TASK REQUIREMENTS
The first line of the entries through the line bearing "switching : Bool := false": copy these lines exactly and return nothing else.

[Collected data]

◇ ◇ ◇ ◇

/-- Relay beside its registers (11_scale_out.md). -/
structure Relay where
  ports : Tbl RPort := tblEmpty
  /-- Messages accepted and not yet processed: port, MTYPE, body. -/
  rxq : List (Nat × Nat × BitVec 272) := []
  /-- The ports whose JOINs went up and have no GRANT yet, oldest first; 5 is the instance's own (R508, R509). -/
  joinq : List Nat := []
  /-- The pair state that the partner's HEARTBEAT last showed (R481). -/
  peerSt : Nat := 0
  /-- Chunks of a RESYNC received: offset, data (R489). -/
  chunks : List (Nat × Nat) := []
  /-- Levels requested of the master (R502). -/
  reqs : List RReq := []
  /-- Levels sent up: SRC, step, level; levels ordered: step, level. -/
  sent : List (Nat × Nat × Nat) := []
  ordered : List (Nat × Nat) := []
  /-- The serial number of the last order, and that a NAK waits (R503, R504). -/
  serial : Nat := 0
  nak : Bool := false
  /-- The last ORDER and EMERG_ORDER forwarded (R507). -/
  lastOrder : Option (BitVec 272) := none
  lastEmerg : Option (BitVec 272) := none
  /-- Instances that have joined with their BOOT (R498), grants given (R508). -/
  joined : List (Nat × Nat) := []
  granted : List (Nat × Nat) := []
  /-- Credit mode has been entered (R412, R509). -/
  credit : Bool := false
  /-- At the master: causes by origin, an emergency is ordered, reports of exit step 3 (R343). -/
  causes : List (Nat × Nat) := []
  emergency : Bool := false
  exiting : Bool := false
  done3 : List (Nat × Nat) := []
  /-- The largest K ordered for a release step (R326). -/
  delays : List (Nat × Nat) := []
  /-- The digest of the last boundary whose count is a multiple of 1,024, and consecutive digests that differed (R488). -/
  digest : BitVec 128 := 0#128
  digestAt : Nat := 0
  differ : Nat := 0
  /-- The heartbeat has been declared lost (R491). -/
  hbLost : Bool := false
  /-- pair_fence_n is asserted since; the partner asserts it (R486, R492). -/
  fence : Option Nat := none
  fenced : Bool := false
  /-- No DATA frame accepted since the release from a fence (R495). -/
  waitFrame : Bool := false
  /-- A planned switch-over waits for the boundary (R496). -/
  switching : Bool := false
  /-- The step at which a RESYNC loads (R489). -/
  resyncAt : Option Nat := none
  /-- The 22-bit count of the transfers lent (R510). -/
  tids : Nat := 0
  deriving DecidableEq, Repr

/-- A Gauge modulator (R360 to R369): the entry of the housekeeping round, of the regular and of the injected sequence in conversion or
suspended; the round includes CAP_ANA; when a delay of each kind began; a start held pending. -/
structure Modulator where
  hk : Option Nat := none
  hkCap : Bool := false
  reg : Option Nat := none
  inj : Option Nat := none
  regDelay : Option Nat := none
  injDelay : Option Nat := none
  regPend : Bool := false
  deriving DecidableEq, Repr

/-- A temperature sensor (R358, R378): its last valid temperature code, a valid reading in the running round, runs of rounds, bad. -/
structure Sensor where
  val : Option Int := none
  got : Bool := false
  badRun : Nat := 0
  goodRun : Nat := 0
  bad : Bool := false
  deriving DecidableEq, Repr

/-- Gauge beside its registers (08_gauge_and_thermal.md). -/
structure Gauge where
  mods : Tbl Modulator := tblEmpty
  /-- Every modulator has ended its round, which is not yet evaluated (R382). -/
  roundDone : Bool := false
  /-- The latest non-OVR result of each voltage channel (R370, R375, R377). -/
  latest : Tbl (Option Int) := tblEmpty
  /-- When the latest CAP_ANA result came (R311). -/
  anaAt : Nat := 0
  /-- The 544 sensors (R358, R378). -/
  sensors : Tbl Sensor := tblEmpty
  /-- Trims G_s and O_s (R358). -/
  trimG : Tbl Int := tblEmpty
  trimO : Tbl Int := tblEmpty
  /-- Consecutive evaluations with GAU_VIN out of range (R376). -/
  vinRun : Nat := 0
  /-- The die maximum and every region maximum of the last evaluation, 2^-14 °C. -/
  dieT : Option Int := none
  rgnT : Tbl (Option Int) := tblEmpty
  /-- The result queue (R371), the step count of the last time entry written, a broadcast jump since, LOST is due, the first discard since
  the queue was empty has been reported. -/
  queue : List (BitVec 64) := []
  lastTime : Option Nat := none
  jumped : Bool := false
  lost : Bool := false
  ovfSeen : Bool := false
  /-- Telemetry (R383, R384): samples of the running ms; per domain the sums of current (mA) and power (20 nW), the last 20 samples. -/
  telN : Nat := 0
  telI : Tbl Nat := tblEmpty
  telP : Tbl Nat := tblEmpty
  lastI : Tbl (List Nat) := tblEmpty
  lastP : Tbl (List Nat) := tblEmpty
  deriving DecidableEq, Repr

/-- Opal: 64 words, each in two fuse copies (R516). -/
structure Opal where
  a : Tbl Word := tblEmpty
  b : Tbl Word := tblEmpty
  deriving DecidableEq, Repr

/-- A key slot (R526): its epoch, its state (0 EMPTY, 1 STAGED, 2 LIVE, 3 RETIRING), the wrapped page key and K_G. -/
structure KeySlot where
  epoch : Nat := 0
  st : Nat := 0
  wrapped : List Byte := []
  deriving DecidableEq, Repr

/-- A boot record (R530, R543, R547 to R549, R552 to R556). -/
inductive BootRec where
  /-- The new slot and the settings slot that its firmware uses. -/
  | trialStart (slot set : Nat)
  /-- A further boot into the trial firmware. -/
  | trialBoot
  | trialMinute
  | commit
  | rollback
  | rotBegin
  /-- Page number of the flash. -/
  | rotCopied (page : Nat)
  | rotSwitched (page : Nat)
  | rotComplete
  /-- A settings slot comes into use (R540, R546). -/
  | setUse (set : Nat)
  deriving DecidableEq, Repr

/-- What Marshal firmware has written to a settings slot since its image: defaults with their FORMAT (R546), the retire list (R87), FSW
(R594). -/
structure SetRec where
  payload : Option (Nat × List Byte) := none
  retire : Option (List Nat) := none
  fsw : Option Nat := none
  deriving DecidableEq, Repr

/-- A copy of the learned profiles (R558): sequence number, LEN, bins (index 256 n + b). -/
structure LearnCopy where
  seq : Nat
  len : Nat
  bins : Tbl Int
  deriving DecidableEq, Repr

/-- An entry of the log partition (R448, R560): a record with the boot count, or a loss. -/
inductive LogEnt where
  | stored (r : LogRec) (boot : Nat)
  | loss (n : Nat)
  deriving DecidableEq, Repr

/-- The flash. -/
structure Nvm where
  /-- Its SFDP tables declare what R521 asks (R522), and its size in bytes. -/
  sfdpOk : Bool := false
  size : Nat := 0
  /-- Pages by offset / 4,096; an unlisted page is erased. -/
  pages : Tbl (List Byte) := tblEmpty
  /-- Boot records, oldest first (R530, R547). -/
  recs : List BootRec := []
  /-- The committed firmware and settings slots, cold boots recorded. -/
  committed : Nat := 0
  setCommitted : Nat := 0
  cold : Nat := 0
  /-- Key slots (R526), settings slots (R546), learned-profile copies (R558). -/
  key0 : KeySlot := {}
  key1 : KeySlot := {}
  set0 : SetRec := {}
  set1 : SetRec := {}
  learnA : Option LearnCopy := none
  learnB : Option LearnCopy := none
  /-- The learned-profile partition is marked empty (R406). -/
  learnEmpty : Bool := false
  /-- The log partition (R560). -/
  log : List LogEnt := []
  /-- Log records lost as the ring was reused (R560), so that record indices keep their meaning. -/
  logFirst : Nat := 0
  deriving DecidableEq, Repr

/-- The fields of a manifest that are used after its check (R527). -/
structure Manifest where
  kind : Nat := 0
  flags : Nat := 0
  format : Nat := 0
  version : Nat := 0
  svn : Nat := 0
  epoch : Nat := 0
  setMin : Nat := 0
  setCur : Nat := 0
  len : Nat := 0
  deriving DecidableEq, Repr

/-- An ACTIVATE pause (R543): when it began, the firmware slot it starts, that slot's settings slot, that it is a rollback, that step 3
has passed, the port whose command it answers. -/
structure Pause where
  since : Nat
  slot : Nat
  set : Nat
  rollback : Bool
  ok : Bool
  port : Option Nat
  deriving DecidableEq, Repr

/-- Boot, update and Marshal (12_startup_and_update.md). -/
structure Boot where
  /-- When power-on reset was released, and when the running warm boot began. -/
  porAt : Nat := 0
  warmAt : Nat := 0
  /-- Partitions: ID, offset, bytes (R523). -/
  parts : List (Nat × Nat × Nat) := []
  /-- The manifest of the running firmware; its code SRAM reads as loaded (R538). -/
  fw : Manifest := {}
  codeOk : Bool := true
  /-- Boot lock has been set since power-on reset (R532). -/
  lockedOnce : Bool := false
  /-- Marshal runs firmware: it is in no reset and not in its boot ROM. -/
  marshal : Bool := false
  /-- The DRBG is seeded and its source healthy (R534). -/
  seeded : Bool := false
  /-- The position in ORDER of the domain that starts; when the first condition of R535 began to hold. -/
  domPos : Nat := 0
  domSettled : Option Nat := none
  /-- The heat plan of the domain has been ordered. -/
  planDone : Bool := false
  /-- The ACTIVATE pause (R543). -/
  pause : Option Pause := none
  /-- The update session (R541, R542, R563): open, pages announced, staged words, staging index. -/
  updOpen : Bool := false
  updPages : Nat := 0
  staging : Tbl Nat := tblEmpty
  stageIx : Nat := 0
  /-- The last TRIAL_MINUTE, learned-profile save and log copy. -/
  minuteAt : Nat := 0
  saveAt : Nat := 0
  copyAt : Nat := 0
  /-- The LEN of the learned bins loaded or saved (R559). -/
  learnLen : Nat := 0
  /-- Pages re-encrypted in the running rotation (KEY_STATUS.DONE) and the place in the flash it has reached. -/
  rotDone : Nat := 0
  rotNext : Nat := 0
  /-- The settings payload in use, for warm boot (R539). -/
  settings : List Byte := []
  /-- A settings slot that ACTIVATE has put into use applies whole at the next warm boot (R540). -/
  setNew : Bool := false
  /-- COEF_CTRL.EN to restore, and the port to answer, when the running model load ends (R278, R540). -/
  modelEn : Bool := false
  modelPort : Option Nat := none
  /-- The token challenge not yet used and when it was issued; the token's bytes; the end of the rights (R614 to R616). -/
  nonce : Option (BitVec 128 × Nat) := none
  token : Tbl Nat := tblEmpty
  rightsEnd : Option Nat := none
  deriving DecidableEq, Repr

/-- The host ports beside their registers (13_host_ports_and_registers.md): BUSY mailboxes in the order of their GOs, Port B's window,
replay buffer and status flags. -/
structure HostPorts where
  busy : List Nat := []
  winOff : Nat := 0
  winCount : Nat := 0
  winInc : Bool := false
  replay : List Word := []
  applied : Bool := false
  refused : Bool := false
  pecBad : Bool := false
  /-- What the last single read returned, and pa_err of the last transaction of Port A (R570). -/
  rdata : Word := 0#32
  err : Bool := false
  deriving DecidableEq, Repr

/-- The test unit (14_test_and_debug.md): instruction register, wrapper instruction register, boundary registers, the lane self-test that
runs with its start. -/
structure TestUnit where
  ir : Nat := 2
  wir : Nat := 0
  /-- The instruction in force was refused and acts as BYPASS (R600, R603). -/
  refused : Bool := false
  /-- Boundary cells (R601), wrapper cells (R604), the running self-test: lane, start, state before (R605). -/
  cells : BitVec 23 := 0x000020#23
  wcells : BitVec 1142 := 0#1142
  lst : Option (Nat × Nat × RgnState) := none
  deriving DecidableEq, Repr

/-- Photo-finish (R617 to R622): records of 8 words (an unlisted one reads 0), the 48-bit step of the last TIME record, records left
after the trigger, samples counted for the decimation. -/
structure Photo where
  recs : Tbl (List Nat) := tblEmpty
  lastTime : Option Nat := none
  post : Option Nat := none
  smp : Nat := 0
  deriving DecidableEq, Repr

end Sys2Proof.Machine
end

◇ ◇ ◇ ◇

ANSWER TO THIS TASK
/-- Relay beside its registers (11_scale_out.md). -/
structure Relay where
  ports : Tbl RPort := tblEmpty
  /-- Messages accepted and not yet processed: port, MTYPE, body. -/
  rxq : List (Nat × Nat × BitVec 272) := []
  /-- The ports whose JOINs went up and have no GRANT yet, oldest first; 5 is the instance's own (R508, R509). -/
  joinq : List Nat := []
  /-- The pair state that the partner's HEARTBEAT last showed (R481). -/
  peerSt : Nat := 0
  /-- Chunks of a RESYNC received: offset, data (R489). -/
  chunks : List (Nat × Nat) := []
  /-- Levels requested of the master (R502). -/
  reqs : List RReq := []
  /-- Levels sent up: SRC, step, level; levels ordered: step, level. -/
  sent : List (Nat × Nat × Nat) := []
  ordered : List (Nat × Nat) := []
  /-- The serial number of the last order, and that a NAK waits (R503, R504). -/
  serial : Nat := 0
  nak : Bool := false
  /-- The last ORDER and EMERG_ORDER forwarded (R507). -/
  lastOrder : Option (BitVec 272) := none
  lastEmerg : Option (BitVec 272) := none
  /-- Instances that have joined with their BOOT (R498), grants given (R508). -/
  joined : List (Nat × Nat) := []
  granted : List (Nat × Nat) := []
  /-- Credit mode has been entered (R412, R509). -/
  credit : Bool := false
  /-- At the master: causes by origin, an emergency is ordered, reports of exit step 3 (R343). -/
  causes : List (Nat × Nat) := []
  emergency : Bool := false
  exiting : Bool := false
  done3 : List (Nat × Nat) := []
  /-- The largest K ordered for a release step (R326). -/
  delays : List (Nat × Nat) := []
  /-- The digest of the last boundary whose count is a multiple of 1,024, and consecutive digests that differed (R488). -/
  digest : BitVec 128 := 0#128
  digestAt : Nat := 0
  differ : Nat := 0
  /-- The heartbeat has been declared lost (R491). -/
  hbLost : Bool := false
  /-- pair_fence_n is asserted since; the partner asserts it (R486, R492). -/
  fence : Option Nat := none
  fenced : Bool := false
  /-- No DATA frame accepted since the release from a fence (R495). -/
  waitFrame : Bool := false
  /-- A planned switch-over waits for the boundary (R496). -/
  switching : Bool := false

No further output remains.